Dataset excerpts:
⟨
-- ==== Sys2Proof/Machine/Ops.lean ====
section
/-! DEFINITION. The named operations over memory, registers, stack and output, the entry of a fault,
the delivery of an interrupt and the return from one. -/

namespace Sys2Proof.Machine

/-- What a meaning, and a step, answers. -/
abbrev Answer := Host.Outcome State Fault Refusal

/-! ## Values (00_scope.md R10) -/

/-- `mask8(v) = v mod 256`, for any integer, negative ones included (00_scope.md R10). -/
def mask8 (v : Int) : Byte := BitVec.ofInt 8 v

/-- `zext_9`: a byte moved into the program counter (00_scope.md R10). -/
def zext9 (v : Byte) : PcWord := v.zeroExtend 9

/-! ## Memory (20_memory.md) -/

/-- The canonical form from address `low` up: strictly rising addresses below 256, no 0x00 cell. -/
def Memory.wfFrom : Nat → Memory → Bool
  | _, [] => true
  | low, (k, v) :: rest => decide (low ≤ k) && decide (k < 256) && (v != 0x00) && Memory.wfFrom (k + 1) rest

/-- The canonical form of memory: equal memories are equal lists. -/
def Memory.wf (m : Memory) : Bool := Memory.wfFrom 0 m

/-- The byte at an address; an unlisted address reads 0x00 (20_memory.md R59, R60). -/
def Memory.read : Memory → Nat → Byte
  | [], _ => 0x00
  | (k, v) :: rest, a => if k = a then v else Memory.read rest a

/-- The cell of an address as a list, empty where the value is what an unlisted address reads as. -/
def Memory.cell (a : Nat) (v : Byte) : Memory := if v = 0x00 then [] else [(a, v)]

/-- Memory with byte `v` at address `a`, in canonical form (20_memory.md R51, R60). -/
def Memory.write : Memory → Nat → Byte → Memory
  | [], a, v => Memory.cell a v
  | (k, w) :: rest, a, v =>
    if a < k then Memory.cell a v ++ (k, w) :: rest
    else if a = k then Memory.cell a v ++ rest
    else (k, w) :: Memory.write rest a v

/-- `MemRead(addr, 1)` (20_memory.md R51). -/
def memRead (addr : Nat) (s : State) : Except Fault Byte :=
  if addr ≤ 255 then .ok (s.mem.read addr) else .error (.memRange addr)

/-- `MemWrite(addr, 1, v)` (20_memory.md R51). -/
def memWrite (addr : Nat) (v : Byte) (s : State) : Except Fault State :=
  if addr ≤ 255 then .ok { s with mem := s.mem.write addr v } else .error (.memRange addr)

/-! ## Registers and program counter (10_state.md) -/

/-- `R[i]` (00_scope.md R11). -/
def State.reg (s : State) (i : Fin 8) : Byte := s.regs[i]

/-- `R[i] <- v`: no register is hardwired (10_state.md R20). -/
def State.setReg (s : State) (i : Fin 8) (v : Byte) : State := { s with regs := s.regs.set i v }

/-- `SP`, another name of R7 (10_state.md R21). -/
def State.sp (s : State) : Byte := s.reg spIndex

/-- `IM`, another name of R5 (10_state.md R22). -/
def State.im (s : State) : Byte := s.reg imIndex

/-- `IS`, another name of R6 (10_state.md R22). -/
def State.is (s : State) : Byte := s.reg isIndex

/-- `pc <- pc + n` in 9 bits, without a wrap at 256 (10_state.md R25, R26). -/
def State.advance (s : State) (n : PcWord) : State := { s with pc := s.pc + n }

/-- `pc <- zext_9(v)`. -/
def State.jump (s : State) (v : Byte) : State := { s with pc := zext9 v }

/-- `emit`: one more entry at the end of `out` (00_scope.md R11; 10_state.md R38). -/
def State.emit (s : State) (x : OutItem) : State := { s with out := s.out ++ [x] }

/-! ## Stack (42_stack_control.md R180 to R182) -/

/-- `push(v)` (42_stack_control.md R180). -/
def push (v : Byte) (s : State) : Except Fault State :=
  if s.sp = 0x00 then .error (.stackOverflow s.sp)
  else memWrite (s.sp - 1).toNat v (s.setReg spIndex (s.sp - 1))

/-- `pop()`: the popped byte and the state after it (42_stack_control.md R181). -/
def pop (s : State) : Except Fault (Byte × State) :=
  if s.sp < stackTop then do
    let v ← memRead s.sp.toNat s
    .ok (v, s.setReg spIndex (s.sp + 1))
  else .error (.stackUnderflow s.sp)

/-- Pushes the registers of a list, in its order. -/
def pushRegs : List (Fin 8) → State → Except Fault State
  | [], s => .ok s
  | i :: rest, s => do
    let s ← push (s.reg i) s
    pushRegs rest s

/-- Pops into the registers of a list, in its order. -/
def popRegs : List (Fin 8) → State → Except Fault State
  | [], s => .ok s
  | i :: rest, s => do
    let (v, s) ← pop s
    popRegs rest (s.setReg i v)

/-! ## Faults (60_exceptions.md R250 to R257) -/

/-- The code a fault is recorded under (60_exceptions.md R250). -/
def Fault.code : Fault → FaultCode
  | .unknownOpcode _ => .unknownOpcode
  | .arithDivZero _ => .arithDivZero
  | .memRange _ => .memRange
  | .regRange _ => .regRange
  | .stackOverflow _ => .stackOverflow
  | .stackUnderflow _ => .stackUnderflow

/-- The information value a fault records (60_exceptions.md R250 to R256). -/
def Fault.info : Fault → BitVec 9
  | .unknownOpcode op => zext9 op
  | .arithDivZero op => zext9 op
  | .memRange addr => BitVec.ofNat 9 addr
  | .regRange v => zext9 v
  | .stackOverflow sp => zext9 sp
  | .stackUnderflow sp => zext9 sp

/-- The number the spec gives a fault code (60_exceptions.md R250). -/
def FaultCode.number : FaultCode → Nat
  | .none => 0
  | .unknownOpcode => 1
  | .arithDivZero => 2
  | .memRange => 3
  | .regRange => 4
  | .stackOverflow => 5
  | .stackUnderflow => 6

/-- The entry of a fault: the core halts and records the fault, its pc and its information value,
and everything else stays as it was (60_exceptions.md R257). -/
def State.raise (s : State) (f : Fault) : State :=
  { s with run := .halted, fault := f.code, faultPc := s.pc, faultInfo := f.info }

/-- The answer of an attempt made in state `s`: its result, or the fault taken in `s`, so that no
part of the attempt's writes remains (60_exceptions.md R257). -/
def settle (s : State) : Except Fault State → Answer
  | .ok t => .next t
  | .error f => .next (s.raise f)

/-! ## Interrupt delivery and return (60_exceptions.md R259 to R269) -/

/-- The line a status value delivers: line 0 before line 1, no other (60_exceptions.md R262, R263). -/
def pendingLine (is : Byte) : Option (Fin 8) :=
  if is &&& 0x01 ≠ 0 then some 0 else if is &&& 0x02 ≠ 0 then some 1 else none

/-- `VT[i] = VT_BASE + i` (10_state.md R33). -/
def vectorSlot (p : Params) (line : Fin 8) : Nat := p.vtBase.val + line.val

/-- `IS & ~(1 << i)` (60_exceptions.md R262). -/
def clearLine (is : Byte) (line : Fin 8) : Byte := is &&& ~~~((0x01 : Byte) <<< line.val)

/-- Interrupts disabled and the serviced bit of IS cleared, before anything is saved
(60_exceptions.md R262). -/
def acknowledge (line : Fin 8) (s : State) : State :=
  { s.setReg isIndex (clearLine s.is line) with ie := false }

/-- `deliver()`: interrupts disabled, the serviced bit cleared, then `pc`, `FL` and R6 to R0 pushed,
and the handler's address read through the vector slot (60_exceptions.md R262, R264, R265). Both
checks come before the first write (R257). -/
def deliver (s : State) : Except Fault State :=
  match pendingLine s.is with
  | none => .ok { s with ie := false }
  | some line =>
    if 255 < s.pc.toNat then .error (.memRange s.pc.toNat)
    else if s.sp.toNat < 9 then .error (.stackOverflow s.sp)
    else do
      let s ← push (mask8 s.pc.toNat) (acknowledge line s)
      let s ← push s.fl s
      let s ← pushRegs [6, 5, 4, 3, 2, 1, 0] s
      let handler ← memRead (vectorSlot s.params line) s
      .ok (s.jump handler)

/-- Step 1 of the cycle: delivery exactly when `IE = 1` and `IS != 0` (60_exceptions.md R261). -/
def interruptCheck (s : State) : Except Fault State :=
  if s.ie = true ∧ s.is ≠ 0x00 then deliver s else .ok s

/-- The return from an interrupt: all nine pops are checked first, then R0 to R6, `FL` and `pc` are
popped and interrupts enabled (43_interrupt_instructions.md R201; 60_exceptions.md R267). -/
def returnFromInterrupt (s : State) : Except Fault State :=
  if s.sp.toNat + 9 ≤ stackTop.toNat then do
    let s ← popRegs [0, 1, 2, 3, 4, 5, 6] s
    let (fl, s) ← pop s
    let (target, s) ← pop s
    .ok ({ s with fl := fl, ie := true }.jump target)
  else .error (.stackUnderflow s.sp)

end Sys2Proof.Machine
end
⟩
Only the lines above from the one with "pushRegs rest s" through the one with "def State.raise (s" should be duplicated, character for character.

Exercise output:
    pushRegs rest s

/-- Pops into the registers of a list, in its order. -/
def popRegs : List (Fin 8) → State → Except Fault State
  | [], s => .ok s
  | i :: rest, s => do
    let (v, s) ← pop s
    popRegs rest (s.setReg i v)

/-! ## Faults (60_exceptions.md R250 to R257) -/

/-- The code a fault is recorded under (60_exceptions.md R250). -/
def Fault.code : Fault → FaultCode
  | .unknownOpcode _ => .unknownOpcode
  | .arithDivZero _ => .arithDivZero
  | .memRange _ => .memRange
  | .regRange _ => .regRange
  | .stackOverflow _ => .stackOverflow
  | .stackUnderflow _ => .stackUnderflow

/-- The information value a fault records (60_exceptions.md R250 to R256). -/
def Fault.info : Fault → BitVec 9
  | .unknownOpcode op => zext9 op
  | .arithDivZero op => zext9 op
  | .memRange addr => BitVec.ofNat 9 addr
  | .regRange v => zext9 v
  | .stackOverflow sp => zext9 sp
  | .stackUnderflow sp => zext9 sp

/-- The number the spec gives a fault code (60_exceptions.md R250). -/
def FaultCode.number : FaultCode → Nat
  | .none => 0
  | .unknownOpcode => 1
  | .arithDivZero => 2
  | .memRange => 3
  | .regRange => 4
  | .stackOverflow => 5
  | .stackUnderflow => 6

/-- The entry of a fault: the core halts and records the fault, its pc and its information value,
and everything else stays as it was (60_exceptions.md R257). -/
def State.raise (s : State) (f : Fault) : State :=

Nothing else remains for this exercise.